● **WHAT YOU NEED TO DO**
Restate verbatim the span of lines below between the line with "scope : Nat := 0" and the line with "decoded bytes that", including those two lines, and only that span.

──────────────────────────────

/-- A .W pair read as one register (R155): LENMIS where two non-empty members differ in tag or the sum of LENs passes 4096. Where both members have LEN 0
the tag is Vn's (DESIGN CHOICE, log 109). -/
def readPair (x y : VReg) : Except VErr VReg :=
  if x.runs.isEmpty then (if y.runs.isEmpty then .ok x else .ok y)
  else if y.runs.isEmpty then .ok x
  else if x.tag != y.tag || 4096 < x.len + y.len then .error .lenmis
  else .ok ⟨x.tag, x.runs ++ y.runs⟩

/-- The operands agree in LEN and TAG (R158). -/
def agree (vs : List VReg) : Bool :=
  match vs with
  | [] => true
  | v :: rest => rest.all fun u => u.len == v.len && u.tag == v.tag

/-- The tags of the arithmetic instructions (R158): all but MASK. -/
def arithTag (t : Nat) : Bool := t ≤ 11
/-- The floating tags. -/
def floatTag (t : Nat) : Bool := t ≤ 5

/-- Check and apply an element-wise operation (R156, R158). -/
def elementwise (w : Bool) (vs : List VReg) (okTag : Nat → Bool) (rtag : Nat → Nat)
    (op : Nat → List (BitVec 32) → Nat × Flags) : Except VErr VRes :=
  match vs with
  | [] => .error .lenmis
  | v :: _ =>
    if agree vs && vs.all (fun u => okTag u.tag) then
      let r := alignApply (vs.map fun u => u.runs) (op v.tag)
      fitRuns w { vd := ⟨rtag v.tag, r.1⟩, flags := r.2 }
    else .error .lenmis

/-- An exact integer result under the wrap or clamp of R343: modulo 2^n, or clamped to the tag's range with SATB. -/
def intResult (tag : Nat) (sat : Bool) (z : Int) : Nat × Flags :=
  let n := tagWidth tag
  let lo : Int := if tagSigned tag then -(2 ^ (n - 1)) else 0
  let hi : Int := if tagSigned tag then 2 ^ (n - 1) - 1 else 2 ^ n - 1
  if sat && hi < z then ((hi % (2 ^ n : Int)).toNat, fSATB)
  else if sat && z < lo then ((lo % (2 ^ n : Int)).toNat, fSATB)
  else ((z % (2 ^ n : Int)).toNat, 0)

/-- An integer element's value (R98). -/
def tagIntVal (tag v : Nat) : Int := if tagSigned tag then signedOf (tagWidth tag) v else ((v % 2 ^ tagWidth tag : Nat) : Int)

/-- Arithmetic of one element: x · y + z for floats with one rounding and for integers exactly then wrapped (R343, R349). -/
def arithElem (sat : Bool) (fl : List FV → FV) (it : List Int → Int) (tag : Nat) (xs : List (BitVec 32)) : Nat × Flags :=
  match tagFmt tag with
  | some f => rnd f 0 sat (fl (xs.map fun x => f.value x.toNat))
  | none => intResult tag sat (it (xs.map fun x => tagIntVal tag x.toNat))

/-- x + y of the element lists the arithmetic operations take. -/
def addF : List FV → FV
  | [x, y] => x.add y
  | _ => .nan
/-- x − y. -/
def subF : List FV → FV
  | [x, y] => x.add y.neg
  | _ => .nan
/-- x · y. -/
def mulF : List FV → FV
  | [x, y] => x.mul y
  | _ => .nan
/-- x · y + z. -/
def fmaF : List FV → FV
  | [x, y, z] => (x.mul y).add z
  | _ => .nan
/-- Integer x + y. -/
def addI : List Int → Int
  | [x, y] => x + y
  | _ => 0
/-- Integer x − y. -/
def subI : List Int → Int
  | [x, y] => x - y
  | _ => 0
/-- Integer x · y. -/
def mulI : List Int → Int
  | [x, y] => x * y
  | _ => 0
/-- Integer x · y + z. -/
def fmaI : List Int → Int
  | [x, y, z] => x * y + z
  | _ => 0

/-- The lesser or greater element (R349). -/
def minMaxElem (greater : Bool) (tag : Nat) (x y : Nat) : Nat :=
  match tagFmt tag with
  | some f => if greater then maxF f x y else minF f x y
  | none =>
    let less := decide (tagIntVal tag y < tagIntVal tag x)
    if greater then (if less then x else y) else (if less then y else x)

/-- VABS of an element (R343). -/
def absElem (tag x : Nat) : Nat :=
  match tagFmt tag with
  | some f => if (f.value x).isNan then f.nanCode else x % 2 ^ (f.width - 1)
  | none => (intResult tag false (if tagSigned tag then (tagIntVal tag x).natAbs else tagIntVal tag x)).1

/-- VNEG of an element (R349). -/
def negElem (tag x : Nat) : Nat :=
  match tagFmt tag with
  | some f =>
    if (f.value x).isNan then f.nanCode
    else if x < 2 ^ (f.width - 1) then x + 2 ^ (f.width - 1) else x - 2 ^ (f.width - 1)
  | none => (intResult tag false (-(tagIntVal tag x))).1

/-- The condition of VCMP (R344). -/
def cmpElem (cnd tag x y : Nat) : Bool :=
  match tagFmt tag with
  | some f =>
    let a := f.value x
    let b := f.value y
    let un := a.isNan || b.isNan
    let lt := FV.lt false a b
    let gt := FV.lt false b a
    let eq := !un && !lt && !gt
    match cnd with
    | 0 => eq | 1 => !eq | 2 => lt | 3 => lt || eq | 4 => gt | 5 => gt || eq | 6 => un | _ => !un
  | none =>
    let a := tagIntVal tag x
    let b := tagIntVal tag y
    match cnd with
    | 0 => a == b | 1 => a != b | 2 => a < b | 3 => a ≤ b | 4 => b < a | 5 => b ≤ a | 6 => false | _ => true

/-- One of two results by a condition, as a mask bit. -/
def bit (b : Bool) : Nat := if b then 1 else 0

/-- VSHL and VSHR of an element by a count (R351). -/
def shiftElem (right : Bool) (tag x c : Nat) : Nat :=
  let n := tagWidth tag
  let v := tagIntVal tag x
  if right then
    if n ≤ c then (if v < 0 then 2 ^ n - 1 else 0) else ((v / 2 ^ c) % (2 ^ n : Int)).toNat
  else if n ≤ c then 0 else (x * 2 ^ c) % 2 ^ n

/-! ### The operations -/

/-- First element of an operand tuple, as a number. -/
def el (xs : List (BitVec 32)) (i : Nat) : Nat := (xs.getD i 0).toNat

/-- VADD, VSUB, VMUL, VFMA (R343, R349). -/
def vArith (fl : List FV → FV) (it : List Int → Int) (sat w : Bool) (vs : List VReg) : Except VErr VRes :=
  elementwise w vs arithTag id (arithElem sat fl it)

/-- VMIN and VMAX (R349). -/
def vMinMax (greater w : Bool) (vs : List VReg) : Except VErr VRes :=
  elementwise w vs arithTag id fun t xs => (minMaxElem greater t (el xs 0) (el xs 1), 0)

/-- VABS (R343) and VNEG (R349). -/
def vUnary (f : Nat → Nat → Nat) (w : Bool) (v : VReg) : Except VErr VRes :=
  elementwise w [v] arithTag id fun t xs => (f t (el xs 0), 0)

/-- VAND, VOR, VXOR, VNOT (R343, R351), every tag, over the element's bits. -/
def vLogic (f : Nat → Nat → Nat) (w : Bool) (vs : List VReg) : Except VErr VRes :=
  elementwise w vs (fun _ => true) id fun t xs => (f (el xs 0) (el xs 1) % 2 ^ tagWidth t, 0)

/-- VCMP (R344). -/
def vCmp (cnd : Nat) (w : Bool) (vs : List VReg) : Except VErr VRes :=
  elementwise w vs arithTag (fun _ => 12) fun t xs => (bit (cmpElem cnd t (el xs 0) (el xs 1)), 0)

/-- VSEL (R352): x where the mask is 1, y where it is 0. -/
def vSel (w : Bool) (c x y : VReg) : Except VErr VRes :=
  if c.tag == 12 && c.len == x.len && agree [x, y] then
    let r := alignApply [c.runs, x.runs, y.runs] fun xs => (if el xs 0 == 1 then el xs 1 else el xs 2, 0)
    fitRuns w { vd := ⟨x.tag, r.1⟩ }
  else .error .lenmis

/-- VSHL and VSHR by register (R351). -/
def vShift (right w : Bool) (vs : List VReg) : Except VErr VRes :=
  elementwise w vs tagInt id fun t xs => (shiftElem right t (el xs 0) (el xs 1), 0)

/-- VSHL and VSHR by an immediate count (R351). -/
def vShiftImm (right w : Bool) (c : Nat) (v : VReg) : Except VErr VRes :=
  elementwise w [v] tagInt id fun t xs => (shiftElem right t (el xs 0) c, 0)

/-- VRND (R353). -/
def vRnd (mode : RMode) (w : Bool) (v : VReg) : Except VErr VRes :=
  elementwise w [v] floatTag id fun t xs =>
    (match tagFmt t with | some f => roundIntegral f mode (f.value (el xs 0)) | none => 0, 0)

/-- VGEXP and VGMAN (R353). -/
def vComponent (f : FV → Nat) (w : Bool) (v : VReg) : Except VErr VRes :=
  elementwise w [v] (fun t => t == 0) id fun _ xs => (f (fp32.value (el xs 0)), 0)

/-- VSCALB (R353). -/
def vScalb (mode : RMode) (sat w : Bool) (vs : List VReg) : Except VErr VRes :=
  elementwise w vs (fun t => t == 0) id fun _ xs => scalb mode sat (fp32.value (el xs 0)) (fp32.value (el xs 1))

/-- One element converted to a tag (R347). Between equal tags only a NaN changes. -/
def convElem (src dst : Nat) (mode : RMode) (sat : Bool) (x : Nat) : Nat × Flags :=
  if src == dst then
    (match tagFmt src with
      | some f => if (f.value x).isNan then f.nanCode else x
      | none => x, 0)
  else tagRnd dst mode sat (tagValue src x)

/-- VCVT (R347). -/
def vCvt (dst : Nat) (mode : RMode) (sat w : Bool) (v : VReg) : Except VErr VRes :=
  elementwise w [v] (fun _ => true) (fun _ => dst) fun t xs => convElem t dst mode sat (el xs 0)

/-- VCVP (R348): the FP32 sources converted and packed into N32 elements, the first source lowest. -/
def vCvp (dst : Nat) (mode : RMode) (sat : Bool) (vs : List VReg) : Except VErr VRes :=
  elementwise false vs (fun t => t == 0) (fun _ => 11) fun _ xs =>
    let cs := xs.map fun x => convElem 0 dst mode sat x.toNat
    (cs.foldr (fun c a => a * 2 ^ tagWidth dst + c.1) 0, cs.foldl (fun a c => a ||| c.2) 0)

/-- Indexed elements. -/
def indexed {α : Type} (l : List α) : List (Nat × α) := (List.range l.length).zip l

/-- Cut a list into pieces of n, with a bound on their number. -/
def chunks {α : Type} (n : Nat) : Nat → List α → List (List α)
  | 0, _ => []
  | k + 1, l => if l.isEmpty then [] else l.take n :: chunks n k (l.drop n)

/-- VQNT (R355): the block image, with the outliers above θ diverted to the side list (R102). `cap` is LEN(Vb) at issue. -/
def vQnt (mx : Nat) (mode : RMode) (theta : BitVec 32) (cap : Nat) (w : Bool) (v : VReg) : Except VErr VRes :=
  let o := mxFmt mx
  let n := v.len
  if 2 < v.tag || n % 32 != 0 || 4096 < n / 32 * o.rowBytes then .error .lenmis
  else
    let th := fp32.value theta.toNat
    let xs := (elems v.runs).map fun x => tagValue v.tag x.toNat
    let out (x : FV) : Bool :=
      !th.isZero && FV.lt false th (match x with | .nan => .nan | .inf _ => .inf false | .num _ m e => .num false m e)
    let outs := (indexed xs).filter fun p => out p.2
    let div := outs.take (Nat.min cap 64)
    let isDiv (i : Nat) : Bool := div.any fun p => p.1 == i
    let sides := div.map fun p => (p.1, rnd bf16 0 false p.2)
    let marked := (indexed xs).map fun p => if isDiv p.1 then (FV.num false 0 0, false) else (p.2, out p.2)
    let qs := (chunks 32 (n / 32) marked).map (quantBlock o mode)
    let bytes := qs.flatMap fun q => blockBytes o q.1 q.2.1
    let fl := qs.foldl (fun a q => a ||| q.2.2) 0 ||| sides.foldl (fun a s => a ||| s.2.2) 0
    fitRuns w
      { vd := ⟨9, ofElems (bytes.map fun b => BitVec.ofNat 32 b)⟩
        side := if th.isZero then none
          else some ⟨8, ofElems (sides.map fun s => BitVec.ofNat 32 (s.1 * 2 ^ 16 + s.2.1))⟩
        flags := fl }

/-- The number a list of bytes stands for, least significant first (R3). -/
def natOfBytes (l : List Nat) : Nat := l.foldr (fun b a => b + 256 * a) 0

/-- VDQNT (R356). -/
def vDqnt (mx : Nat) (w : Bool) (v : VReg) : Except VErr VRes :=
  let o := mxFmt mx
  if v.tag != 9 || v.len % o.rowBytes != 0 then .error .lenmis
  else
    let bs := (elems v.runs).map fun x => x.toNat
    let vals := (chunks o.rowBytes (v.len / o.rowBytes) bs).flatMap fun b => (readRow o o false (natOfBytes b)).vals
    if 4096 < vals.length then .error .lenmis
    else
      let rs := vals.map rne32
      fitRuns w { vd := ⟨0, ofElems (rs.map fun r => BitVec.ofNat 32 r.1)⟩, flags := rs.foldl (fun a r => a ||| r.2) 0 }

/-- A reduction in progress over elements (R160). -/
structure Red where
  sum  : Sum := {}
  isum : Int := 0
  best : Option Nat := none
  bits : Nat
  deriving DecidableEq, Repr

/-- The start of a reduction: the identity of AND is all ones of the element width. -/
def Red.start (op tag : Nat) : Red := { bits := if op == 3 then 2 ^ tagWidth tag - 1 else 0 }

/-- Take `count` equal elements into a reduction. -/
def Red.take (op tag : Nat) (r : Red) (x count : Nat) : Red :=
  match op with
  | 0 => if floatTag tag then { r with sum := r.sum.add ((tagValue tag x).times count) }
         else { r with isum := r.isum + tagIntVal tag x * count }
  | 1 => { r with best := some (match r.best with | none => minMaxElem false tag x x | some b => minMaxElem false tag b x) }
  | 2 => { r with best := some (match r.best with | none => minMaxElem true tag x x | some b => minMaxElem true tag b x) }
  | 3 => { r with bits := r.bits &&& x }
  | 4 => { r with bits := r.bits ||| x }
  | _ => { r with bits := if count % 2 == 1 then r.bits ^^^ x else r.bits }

──────────────────────────────

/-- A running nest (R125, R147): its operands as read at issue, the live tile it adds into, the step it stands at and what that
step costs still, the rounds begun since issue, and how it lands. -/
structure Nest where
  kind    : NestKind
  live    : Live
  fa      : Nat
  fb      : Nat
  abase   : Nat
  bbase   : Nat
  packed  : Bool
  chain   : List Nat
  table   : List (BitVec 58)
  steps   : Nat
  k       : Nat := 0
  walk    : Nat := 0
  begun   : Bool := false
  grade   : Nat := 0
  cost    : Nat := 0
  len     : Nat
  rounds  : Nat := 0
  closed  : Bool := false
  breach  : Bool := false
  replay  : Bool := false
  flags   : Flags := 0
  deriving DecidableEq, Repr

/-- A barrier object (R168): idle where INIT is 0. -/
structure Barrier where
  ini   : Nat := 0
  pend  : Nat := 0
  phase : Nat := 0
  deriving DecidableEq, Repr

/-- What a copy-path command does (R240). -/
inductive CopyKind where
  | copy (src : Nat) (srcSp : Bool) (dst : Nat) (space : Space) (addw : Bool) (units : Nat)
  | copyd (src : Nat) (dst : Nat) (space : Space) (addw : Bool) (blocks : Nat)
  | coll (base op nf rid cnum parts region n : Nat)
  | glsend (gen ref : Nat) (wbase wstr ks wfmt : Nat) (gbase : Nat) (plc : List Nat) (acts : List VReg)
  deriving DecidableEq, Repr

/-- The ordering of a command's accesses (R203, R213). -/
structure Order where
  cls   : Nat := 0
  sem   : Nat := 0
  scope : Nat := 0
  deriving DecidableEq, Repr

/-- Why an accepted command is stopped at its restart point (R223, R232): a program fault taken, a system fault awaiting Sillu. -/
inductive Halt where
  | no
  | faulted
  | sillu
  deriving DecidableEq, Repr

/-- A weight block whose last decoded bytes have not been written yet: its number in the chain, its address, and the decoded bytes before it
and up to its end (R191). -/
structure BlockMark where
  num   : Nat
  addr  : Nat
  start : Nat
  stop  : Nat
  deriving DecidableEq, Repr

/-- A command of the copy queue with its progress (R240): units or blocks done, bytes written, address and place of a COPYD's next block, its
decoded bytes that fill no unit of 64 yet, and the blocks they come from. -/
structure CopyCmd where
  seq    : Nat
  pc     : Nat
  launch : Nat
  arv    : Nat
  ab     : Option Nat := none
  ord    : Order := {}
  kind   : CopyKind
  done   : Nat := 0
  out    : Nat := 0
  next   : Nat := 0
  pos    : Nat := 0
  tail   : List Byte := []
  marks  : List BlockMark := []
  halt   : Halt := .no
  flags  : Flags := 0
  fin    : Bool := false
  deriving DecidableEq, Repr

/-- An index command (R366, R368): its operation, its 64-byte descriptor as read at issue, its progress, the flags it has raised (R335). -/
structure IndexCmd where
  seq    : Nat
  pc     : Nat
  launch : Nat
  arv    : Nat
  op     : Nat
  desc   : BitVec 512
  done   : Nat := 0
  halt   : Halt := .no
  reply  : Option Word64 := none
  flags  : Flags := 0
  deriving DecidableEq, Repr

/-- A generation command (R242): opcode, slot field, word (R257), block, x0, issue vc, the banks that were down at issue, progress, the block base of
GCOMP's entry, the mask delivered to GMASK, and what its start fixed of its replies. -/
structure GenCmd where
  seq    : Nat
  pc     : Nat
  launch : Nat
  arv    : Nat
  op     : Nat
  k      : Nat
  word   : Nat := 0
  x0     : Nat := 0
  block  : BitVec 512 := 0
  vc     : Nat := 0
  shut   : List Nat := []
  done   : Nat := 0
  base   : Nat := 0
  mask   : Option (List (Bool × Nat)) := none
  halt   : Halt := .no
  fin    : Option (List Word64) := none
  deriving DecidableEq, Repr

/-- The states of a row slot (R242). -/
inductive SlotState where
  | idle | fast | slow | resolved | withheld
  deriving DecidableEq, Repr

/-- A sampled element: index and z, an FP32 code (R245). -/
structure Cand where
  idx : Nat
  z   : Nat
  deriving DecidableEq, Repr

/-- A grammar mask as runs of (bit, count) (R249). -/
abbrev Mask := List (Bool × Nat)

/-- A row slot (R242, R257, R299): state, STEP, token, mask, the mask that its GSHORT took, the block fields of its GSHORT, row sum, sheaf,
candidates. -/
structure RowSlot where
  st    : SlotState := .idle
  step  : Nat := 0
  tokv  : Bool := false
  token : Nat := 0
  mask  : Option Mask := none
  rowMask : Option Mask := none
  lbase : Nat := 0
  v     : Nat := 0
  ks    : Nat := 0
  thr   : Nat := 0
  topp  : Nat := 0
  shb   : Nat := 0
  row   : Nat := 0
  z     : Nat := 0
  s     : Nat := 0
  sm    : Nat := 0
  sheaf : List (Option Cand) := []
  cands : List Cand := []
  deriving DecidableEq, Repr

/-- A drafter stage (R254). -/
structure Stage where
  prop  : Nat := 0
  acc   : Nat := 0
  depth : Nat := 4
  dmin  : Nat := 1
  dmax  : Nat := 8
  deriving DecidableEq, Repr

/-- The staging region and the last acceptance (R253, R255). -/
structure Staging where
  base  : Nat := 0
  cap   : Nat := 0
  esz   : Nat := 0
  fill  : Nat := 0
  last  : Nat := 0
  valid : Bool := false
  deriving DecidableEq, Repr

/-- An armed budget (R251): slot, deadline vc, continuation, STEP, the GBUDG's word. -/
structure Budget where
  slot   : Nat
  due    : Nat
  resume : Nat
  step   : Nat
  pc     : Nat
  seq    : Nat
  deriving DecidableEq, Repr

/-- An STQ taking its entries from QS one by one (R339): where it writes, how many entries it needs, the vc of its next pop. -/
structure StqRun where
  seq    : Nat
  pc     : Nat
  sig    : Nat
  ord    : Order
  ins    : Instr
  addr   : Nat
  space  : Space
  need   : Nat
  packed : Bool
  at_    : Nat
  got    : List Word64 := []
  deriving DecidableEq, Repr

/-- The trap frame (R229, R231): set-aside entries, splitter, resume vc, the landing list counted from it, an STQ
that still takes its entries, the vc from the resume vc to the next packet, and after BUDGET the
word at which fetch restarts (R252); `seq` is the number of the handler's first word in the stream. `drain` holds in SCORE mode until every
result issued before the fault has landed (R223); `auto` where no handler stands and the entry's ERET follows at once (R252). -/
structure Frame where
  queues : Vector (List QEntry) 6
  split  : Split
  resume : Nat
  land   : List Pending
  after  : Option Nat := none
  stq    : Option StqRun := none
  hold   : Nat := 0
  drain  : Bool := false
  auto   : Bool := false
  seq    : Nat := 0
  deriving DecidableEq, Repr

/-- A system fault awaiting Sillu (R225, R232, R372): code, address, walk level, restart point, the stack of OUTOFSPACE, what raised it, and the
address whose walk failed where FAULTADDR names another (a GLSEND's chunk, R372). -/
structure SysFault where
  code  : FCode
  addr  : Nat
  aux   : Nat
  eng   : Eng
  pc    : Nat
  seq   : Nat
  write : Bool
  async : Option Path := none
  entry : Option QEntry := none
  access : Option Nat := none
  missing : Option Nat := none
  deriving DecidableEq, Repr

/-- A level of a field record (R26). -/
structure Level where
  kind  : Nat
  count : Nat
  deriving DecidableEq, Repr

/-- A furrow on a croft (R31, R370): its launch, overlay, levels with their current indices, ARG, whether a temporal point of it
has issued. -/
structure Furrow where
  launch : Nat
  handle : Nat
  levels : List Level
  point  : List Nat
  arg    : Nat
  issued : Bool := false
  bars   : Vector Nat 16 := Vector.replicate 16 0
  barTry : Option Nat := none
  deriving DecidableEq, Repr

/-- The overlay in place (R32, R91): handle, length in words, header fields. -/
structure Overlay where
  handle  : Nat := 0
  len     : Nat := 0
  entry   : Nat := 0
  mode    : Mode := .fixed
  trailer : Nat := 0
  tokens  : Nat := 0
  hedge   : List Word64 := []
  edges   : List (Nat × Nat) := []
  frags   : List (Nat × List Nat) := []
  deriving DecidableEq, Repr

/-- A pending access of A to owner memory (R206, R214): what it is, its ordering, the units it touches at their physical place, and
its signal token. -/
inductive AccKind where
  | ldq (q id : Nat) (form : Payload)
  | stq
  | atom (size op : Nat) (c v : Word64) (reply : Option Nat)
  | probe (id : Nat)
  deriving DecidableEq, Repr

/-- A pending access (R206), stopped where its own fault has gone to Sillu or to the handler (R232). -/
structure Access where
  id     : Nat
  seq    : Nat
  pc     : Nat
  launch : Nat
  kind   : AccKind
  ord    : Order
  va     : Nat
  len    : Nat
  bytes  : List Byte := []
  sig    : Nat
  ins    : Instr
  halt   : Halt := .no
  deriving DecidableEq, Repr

──────────────────────────────

● **THE COMPLETED TASK**
  scope : Nat := 0
  deriving DecidableEq, Repr

/-- Why an accepted command is stopped at its restart point (R223, R232): a program fault taken, a system fault awaiting Sillu. -/
inductive Halt where
  | no
  | faulted
  | sillu
  deriving DecidableEq, Repr

/-- A weight block whose last decoded bytes have not been written yet: its number in the chain, its address, and the decoded bytes before it
and up to its end (R191). -/
structure BlockMark where
  num   : Nat
  addr  : Nat
  start : Nat
  stop  : Nat
  deriving DecidableEq, Repr

/-- A command of the copy queue with its progress (R240): units or blocks done, bytes written, address and place of a COPYD's next block, its
decoded bytes that fill no unit of 64 yet, and the blocks they come from. -/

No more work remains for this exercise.